From 1894 on, there were many attempts to forcibly remove Streeter from the district, often for violating laws that prohibited the sale of liquor on Sunday. In cases in which police were injured by axes and gunfire, Streeter and his men were invariably found not guilty due to acting in self-defense. Streeter's fight for what he considered his land continued until his death on January 22, 1921, although he and his second wife had left Streeterville to move to East Chicago, Indiana, in 1918. The Streeters' heirs continued to lay claim on the land until April 1928, when the courts ruled in favor of Chicago Title and Trust. Despite all the bad blood, the mayor of Chicago attended Streeter's funeral.

== Reality ==
Streeter was born in Flint, Michigan, in 1837. He served in the Civil War, but was not a captain. He was a salesman, the owner of a traveling circus, a logger, and a miner. After his first wife left him to join a vaudeville troupe, he moved to Chicago and acquired the steamship Reutan. He and his common-law wife planned to use the Reutan to run guns to Latin America. But fuel was expensive, and the distances great, and he saw an opportunity close by, in Chicago.

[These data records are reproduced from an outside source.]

-- ==== Sys2Proof/Machine/Objects.lean ====
section
/-! DEFINITION. The named objects of the dictionary, one definition per row of the object tables of chapters 02 to 20
(index and subindex of the C0 or first instance, width, Default, signedness). `i` is the instance (R38, R68, R69, R105,
R149, R150, R174, R295, R407: index plus i), `k` the place in a run of subindices. -/
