/-- A flow entry (Table 9.2), the flow's counter record (R226) and the position it lies at (R217). -/
structure Flow where
  valid : Bool
  action : Nat
  queue : Nat
  cir : Nat
  cbs : Nat
  tokens : Nat
  last : Nat
  accBytes : Nat
  accPkts : Nat
  polPkts : Nat
  refPkts : Nat
  recPkts : Nat
  recBytes : Nat
  recPoliced : Nat
  recRefused : Nat
  pos : Nat
deriving DecidableEq, Repr

/-- The frame a packet port is receiving: its queue (none: dropped or discarded), the key of its flow, whether a fence has passed, its bytes so far, and how many
of its words stand in the queue. -/
structure RxFrame where
  queue : Option Nat
  flow : Option Nat
  fenced : Bool
  bytes : List Nat
  written : Nat
deriving DecidableEq, Repr

/-- A word of a group's item area as the extractor took it: whether its slice carried the poison mark, and whether it lies at FIRST (R237, R238). -/
structure AreaWord where
  data : Nat
  poison : Bool
  first : Bool
deriving DecidableEq, Repr

/-- The extractor of a group (R238): delineation lost, or not yet found; the length of the open item; whether a fence has passed it; how many times the group had stopped
running when it last looked; FIRST of the block in progress (0xFFF: none, or its pointer word failed PCRC); the words of the stream that wait. -/
structure Extractor where
  lost : Bool
  item : Option Nat
  fenced : Bool
  epoch : Nat
  ptr : Nat
  words : List AreaWord
deriving DecidableEq, Repr

/-- A word that a channel sends: an item header begins an item; whether its slice is marked (R236, R237). -/
structure ChanWord where
  data : Nat
  start : Bool
  poison : Bool
deriving DecidableEq, Repr

/-- The ingress drainer of a channel (R229, R237): the SEQ of its next group block, the place of its next slice block in it, words taken that wait for a slot, and
whether the slices of the item begun are marked. -/
structure Channel where
  seq : Nat
  pos : Nat
  words : List ChanWord
  bad : Bool
deriving DecidableEq, Repr

/-- Packet adaptation: queues off their defaults, flows by key, port counters (port * 16 + counter), frames being received by port,
extractors by group, the queues with LATCHED set in order, channels by group, the words of the frame that each port's transmitter has taken. -/
structure Packet where
  queues : List (Nat × PktQueue)
  flows : List (Nat × Flow)
  counts : List (Nat × Nat)
  rx : List (Nat × RxFrame)
  ext : List (Nat × Extractor)
  wmList : List Nat
  chan : List (Nat × Channel)
  tx : List (Nat × List PktWord)
deriving DecidableEq, Repr
/-! ### Memories (chapter 10) -/

/-- The crumb sweep, the error log, the poison stored by it, the control matrix: sweep position per place (1, 5, 6: the class; 8 + k: stack
k of class 4) as a count of units, start of each class's lap, correctable errors per class in the running second, up to 256 log records,
poisoned units (class * 2^48 + address), the master each target is parked on, the bytes of MRAM and of HBM as the matrix wrote them, lines
waiting in the MRAM target's buffer, and when a line was last written (those of the last millisecond). -/
structure Mem where
  pos : List (Nat × Nat)
  lapStart : List (Nat × Nat)
  ceSecond : List (Nat × Nat)
  log : List Nat
  poisoned : List (Nat × Nat)
  parked : List (Nat × Nat)
  mram : List Host.Cell
  mramBuf : List (Nat × Nat)
  mramAt : List (Nat × Nat)
  hbm : List Host.Cell
deriving DecidableEq, Repr

/-! ### Timing and holdover (chapters 11 and 12) -/

/-- A reference candidate beside its objects: whether its next qualification is its first since its source was written, the QL it
receives, the STEPS its sender gives, when its proofing ends. -/
structure Cand where
  first : Bool
  ql : Nat
  steps : Nat
  proofEnd : Nat
deriving DecidableEq, Repr

/-- A PTP port: the last Sync (its time and its arrival), the last Delay_Req sent, when the last Sync and the last Announce came, a two-step Sync that waits for its
Follow_Up (sequence number, arrival), in fu; the offsets found since the last PPS boundary (ps), and whether TIME_PTP_MEAN_DELAY has been measured. -/
structure PtpPort where
  t1 : Option Nat
  t2 : Option Nat
  t3 : Option Nat
  syncAt : Option Nat
  announceAt : Option Nat
  awaits : Option (Nat × Nat)
  thetas : List Int
  measured : Bool
deriving DecidableEq, Repr

/-- A frame marked for time transfer (R285): FRAME_COUNT, tick, TX_OFFSET in ps, and the 62.5 ms interval in which it lies. -/
structure LtMark where
  frame : Nat
  tick : Nat
  offset : Nat
  interval : Nat
deriving DecidableEq, Repr

/-- A measurement kept from TT_INFO: FRAME_COUNT, the far tick and TX_OFFSET, the arrival, the far-end clock's interval. -/
structure LtMeas where
  frame : Nat
  tick : Nat
  offset : Nat
  arrival : Nat
  interval : Nat
deriving DecidableEq, Repr

/-- Line time transfer of one carrier (R285, R286): own marks and kept measurements of recent intervals, STEPS and LOOP of the far end, when an
exchange last completed, a TT_INFO last came, whether its frame's TT_STAMP disagreed with it, and the offsets found since the last PPS boundary (ps). -/
structure LineTime where
  marks : List LtMark
  kept : List LtMeas
  exchangeAt : Option Nat
  infoAt : Option Nat
  stampBad : Bool
  thetas : List Int
deriving DecidableEq, Repr

/-- The model record of R312: generation, fit time, A and D (10^-18), c1 to c3 (10^-18 per °C^k), T0 (0.01 °C), order, learning seconds, and the
bins: residual (10^-16) and count by bin number. -/
structure HoModel where
  gen : Nat
  fitTime : Nat
  a : Int
  d : Int
  c1 : Int
  c2 : Int
  c3 : Int
  t0 : Int
  order : Nat
  learn : Nat
  bins : List (Nat × Int × Nat)
deriving DecidableEq, Repr

/-- The starter (chapter 12): temperatures of the running second (units of 10^-6 °C) and how many seconds in a row were not valid, the
filtered temperature, the learning seconds of the sample in progress (mean c in 10^-18, filtered temperature) with its SOURCE, the history
(words of Table 12.1, oldest first), the model, its copies A (0) and B (1) in the MRAM area, learning seconds since the last fit, whether a fit has completed since power-up or a
retrace, consecutive outliers, the anchor offset (10^-18), the end of the last phase-traceable sample, whether the specification held at
entry and no fault has come since, whether the next sample is marked BOOT, whether the last Selected candidate was GNSS at QL 1, the
Selected candidate's phases over the anchor window, newest first (ps), and the second for which EXPECT was last made. -/
structure Starter where
  temps : List Int
  tempLost : Nat
  filt : Option Int
  secs : List (Int × Int)
  source : Nat
  history : List Nat
  model : Option HoModel
  copies : List (Nat × HoModel)
  sinceFit : Nat
  fitted : Bool
  outRun : Nat
  offset : Int
  lastTrace : Option Nat
  specHeld : Bool
  bootNext : Bool
  lastGnss1 : Bool
  phases : List Int
deriving DecidableEq, Repr

/-- The timing block beside its objects: candidates, the running pull (remainder in ps at an instant, slope in 0.1 ns/s), whether TIME_LOCK has
reached Locked since reset, mean corrections of the last seconds (end of second, 10^-18), a correction (10^-15) that waits for the next
calendar boundary, the starter clock's phase during a disagreement (ps × 10^6), the first-acquisition step that is due (fu), the last
GNSS pulse and the pulse a ToD message was last paired with, the pulses since that one, the seconds it named and whether they disagreed with the pulse count; the last edges at EXT_REF0 and EXT_REF1, values of TIME_PPS_OFFSET (places 0, 1)
and TIME_FREQ_OUT (2, 3) that wait with the instant of their write, and those in force; PTP ports; line time transfer; the starter; when
PPS_OUT0 last edged; consecutive seconds within the lock window; the loop bandwidth in force for phase and for frequency (µHz; R281); the device time state the twin advertises. -/
structure Tim where
  cands : List (Nat × Cand)
  pull : Option (Int × Nat × Nat)
  locked : Bool
  hist : List (Nat × Int)
  cNext : Option Int
  sPhase : Option Int
  stepBy : Option Int
  gnssEdge : Option Nat
  gnssPaired : Option Nat
  gnssPulses : Nat
  gnssSecs : Option Nat
  gnssBad : Bool
  extEdge : List (Nat × Nat)
  outNext : List (Nat × Int × Nat)
  outForce : List (Nat × Int)
  ptp : List (Nat × PtpPort)
  lt : Pair LineTime
  ho : Starter
  ppsAt : Option Nat
  lockRun : Nat
  bw : Nat × Nat
  mateState : Nat
  mateThetas : List Int
deriving DecidableEq, Repr

/-! ### Line encryption (chapter 13) -/

/-- A half of a key pair: its state (0 Empty, 1 Loaded, 2 Current, 3 Retired), epoch and key (R326). -/
structure KeyHalf where
  state : Nat
  epoch : Nat
  key : Nat
deriving DecidableEq, Repr

/-- A key pair: the current and the next half, CUR_USES, SEC_PAIR_SHARED. -/
structure KeyPair where
  cur : KeyHalf
  next : KeyHalf
  uses : Nat
  shared : Bool
deriving DecidableEq, Repr

/-- The security block: pairs off their defaults, their wrapped copies in MRAM, SEG and RES of each line port (16 * carrier + first subcarrier), the
last SEG that passed per port and UNIT (2 * port + UNIT), crypt groups in guard stop, when crypt groups that send none ceased to send ciphertext, the instants of the last second's mismatches, when the Retired
half of a pair last matched an entry, or was retired, detections per sensor, the erase-pending record (R335). -/
structure Sec where
  pairs : List (Nat × KeyPair)
  wrapped : List (Nat × KeyPair)
  segs : List (Nat × Nat)
  res : List (Nat × Nat)
  lastSeg : List (Nat × Nat)
  guardStop : List Nat
  ended : List (Nat × Nat)
  mismatches : List Nat
  matched : List (Nat × Nat)
  detections : List (Nat × Nat)
  erasePending : Bool
deriving DecidableEq, Repr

Streeter clearly lied about his discovery of the "District of Lake Michigan". In 1886, he referenced a map published in 1821 to determine that his "District" was outside the city limits. A storm did not smash Streeter's ship into a sandbar on the night of July 10, 1886. Weather reports for that night make no mention of a storm. Streeter did not really believe that he could fill in the shoreline and legally claim the new land. A witness in Streeter's 1902 land fraud trial testified that Streeter had purposely set out to contest the claims of the wealthy shoreline owners. Contractor Hank Brusser told the court that Streeter asked him to fill in portions of the shoreline in order to create confusion over land titles. According to Brusser, Streeter said that "They (the owners of the shoreline) will have to buy us off" and that "We'll get a million out of it". The recorder of the general land office, Chester H. Brush, testified that Streeter's title was "a clumsy forgery" with signatures mismatched with offices. Silas Lamoreaux was commissioner and not recorder; Hoke Smith was Secretary of the Interior, not secretary to sign patents.

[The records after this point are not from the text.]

/-- The point of the leg that a group's output takes is in Sync without SF (R238). -/
def groupRuns (tim : Nat) (s : GroupState) : Bool :=
  let p := if s.selected = 0 then s.w else s.p
  p.align == 3 && !pointSf tim p

/-- Notes that the output's point has ceased to be in Sync without SF. -/
def noteBreak (tim : Nat) (old s : GroupState) : GroupState :=
  if groupRuns tim old && !groupRuns tim s then { s with breaks := s.breaks + 1 } else s

/-- Writes a group's state after a change at its points: requests, AIS, and the notices of changed defects. -/
def Device.settleGroup (d : Device) (g : Nat) (s : GroupState) : Device :=
  let old := d.grp g
  let s := d.requests g s
  let s := noteBreak (d.fab.active.group g).tim old { s with ais := d.sendsAis g s }
  let d := d.putGrp g s
  let d := d.groupDefectNotice g 0 (pointDefects old.w) (pointDefects s.w)
  d.groupDefectNotice g 1 (pointDefects old.p) (pointDefects s.p)

/-- Sets SSF and SSD of a point from its source flags (Table 8.8). -/
def pointSources (flags : Nat) (p : MonPoint) : MonPoint :=
  { p with raw := withBit (withBit p.raw 4 (bitAt flags 0)) 5 (bitAt flags 1) }

/-- Evaluates every group of the active bank after its sources' conditions changed; a declaration or clearing there is an event of its own (R196). -/
def Device.refreshGroups (d : Device) : Device :=
  d.each d.fab.active.groupList (fun g x =>
    let s := x.grp g
    let w := pointSources (x.legFlags g 0) s.w
    let p := pointSources (x.legFlags g 1) s.p
    let changed := pointDefects w != pointDefects s.w || pointDefects p != pointDefects s.p
    (if changed then x.takeSeq else x).settleGroup g { s with w := w, p := p })

/-- Replaces the conditions that a cause has set on input slots, and evaluates every group (R142). -/
def Device.affect (d : Device) (cause : Nat) (l : List (Nat × Nat × Nat × Nat)) : Device :=
  let l := l.map (fun a => (a.1, a.2.1, a.2.2.1, a.2.2.2, cause))
  let keep := d.fab.affected.filter (fun a => a.2.2.2.2 != cause)
  if keep ++ l = d.fab.affected then d
  else ({ d with fab := { d.fab with affected := keep ++ l } }).refreshGroups

/-- Causes of conditions on input slots: the defects of a carrier's line groups, the shed slots of a carrier, a hub leaf, a
client port, the mate port. -/
def causeLine (c : Nat) : Nat := c
def causeShed (c : Nat) : Nat := 2 + c
def causeLeaf (c leaf : Nat) : Nat := 16 + c * 128 + leaf
def causePort (p : Nat) : Nat := 512 + p

/-! ### Client ports (R369, R374) -/

/-- The port is a member of a FlexE group in force. -/
def Device.flexMember (d : Device) (p : Nat) : Bool := d.lane.flexActive.any (fun g => g.members.any (fun m => m.port == p))

/-- Slots of a stream of R Gb/s (R371). -/
def slotsOfRate (r : Nat) : Nat := ceilDiv (r * 51200 * 10002) 5080000

/-- Calendar slots of a client in a group. -/
def clientSlots (g : FlexeGroup) (id : Nat) : Nat := sumOf (g.members.map (fun m => (m.slots.filter (· == id)).length))

/-- The input slots of each client of a group on its lowest member's port: (identity, first, count), one after the other from slot 0 in the order of the
configuration (R373 states no places; assumption 34). -/
def clientRanges (g : FlexeGroup) : List (Nat × Nat × Nat) :=
  (g.clients.foldl (fun (x : Nat × List (Nat × Nat × Nat)) c =>
    let n := slotsOfRate (5 * clientSlots g c.1)
    (x.1 + n, x.2 ++ [(c.1, x.1, n)])) (0, [])).2

/-- The lowest member of a group. -/
def lowestMember (g : FlexeGroup) : Nat := g.members.foldl (fun a m => min a m.port) 255

/-- The member's PHY is removed (LANE_FLEXE_REMOVED). -/
def Device.flexRemoved (d : Device) (p : Nat) : Bool := bitAt (d.get Reg.laneFlexeRemoved) p

/-- Slots of clients with a calendar slot on a removed PHY, by group whose lowest member is p (R374). -/
def Device.flexFailed (d : Device) (p : Nat) : List (Nat × Nat × Nat × Nat) :=
  (d.lane.flexActive.filter (fun g => lowestMember g == p)).flatMap (fun g =>
    ((clientRanges g).filter (fun c => g.members.any (fun m => d.flexRemoved m.port && m.slots.contains c.1))).map (fun c => (p, c.2.1, c.2.2, 5)))

/-- The input slots of port p under a failure: all of them for a failed port in slice mode, those of the failed clients for a FlexE group (R369, R374). -/
def Device.refreshPort (d : Device) (p : Nat) : Device :=
  d.affect (causePort p)
    (if d.flexMember p then d.flexFailed p
     else if d.get (Reg.pktPortMode p) = 0 ∧ d.get (Reg.lanePortState p) ≠ 2 then [(p, 0, 2 ^ 24, 5)] else [])

end Sys2Proof.Machine
end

In reality, Streeter orchestrated an elaborate scheme to steal valuable shoreline property. He did not crash his ship on a sandbar, he piloted it to the foot of Superior Street and then obtained permission from the shoreline owner, Fairbank, to leave his ship there temporarily. He left it there for years. Streeter refused to move his ship insisting that he had title to the shoreline, producing a forged land title, concocted his story of crashing on a sandbar, and then proceeded to sell lots that he did not legally own. He even began collecting property taxes for the lots he sold and kept detailed tax records.

In 1893 police removed Streeter and his boat from Fairbank's land. Streeter then moved to the posh Tremont Hotel from where he proceeded to expand his operations. He sold shoreline belonging to Fairbank, the William Ogden estate, the Farwell family, Potter Palmer, the Pine Street Land Association and the Chicago Title and Trust Company. In all, Streeter claimed to own 186 acre of land between the mouth of the Chicago River and Oak Street. The reality was that the Lincoln Park Board had worked to fill in the shoreline in that area, so that they could build Lake Shore Drive on the infill.

Streeter continued to sell lots to people who either believed his story or believed his forged federal land grant. To bolster his claims, to pressure owners to pay him off, and to assuage those who had bought lots from him in earnest, Streeter staged a series of "invasions", when he would lead a small group of squatters carrying shacks to the lake shore to quickly set up settlements. The shoreline owners would respond by sending thugs and/or police to evict them. Streeter would then vociferously complain that he was a victim of a capitalistic conspiracy to rob him of his land. This repeated itself again and again until Streeter was convicted of manslaughter, in 1902, and sent to prison. Streeter died at the age of 84, in 1921, of pneumonia.

The site of Streeter's shanty is currently occupied by the John Hancock Center, and the surrounding Chicago neighborhood is known as Streeterville.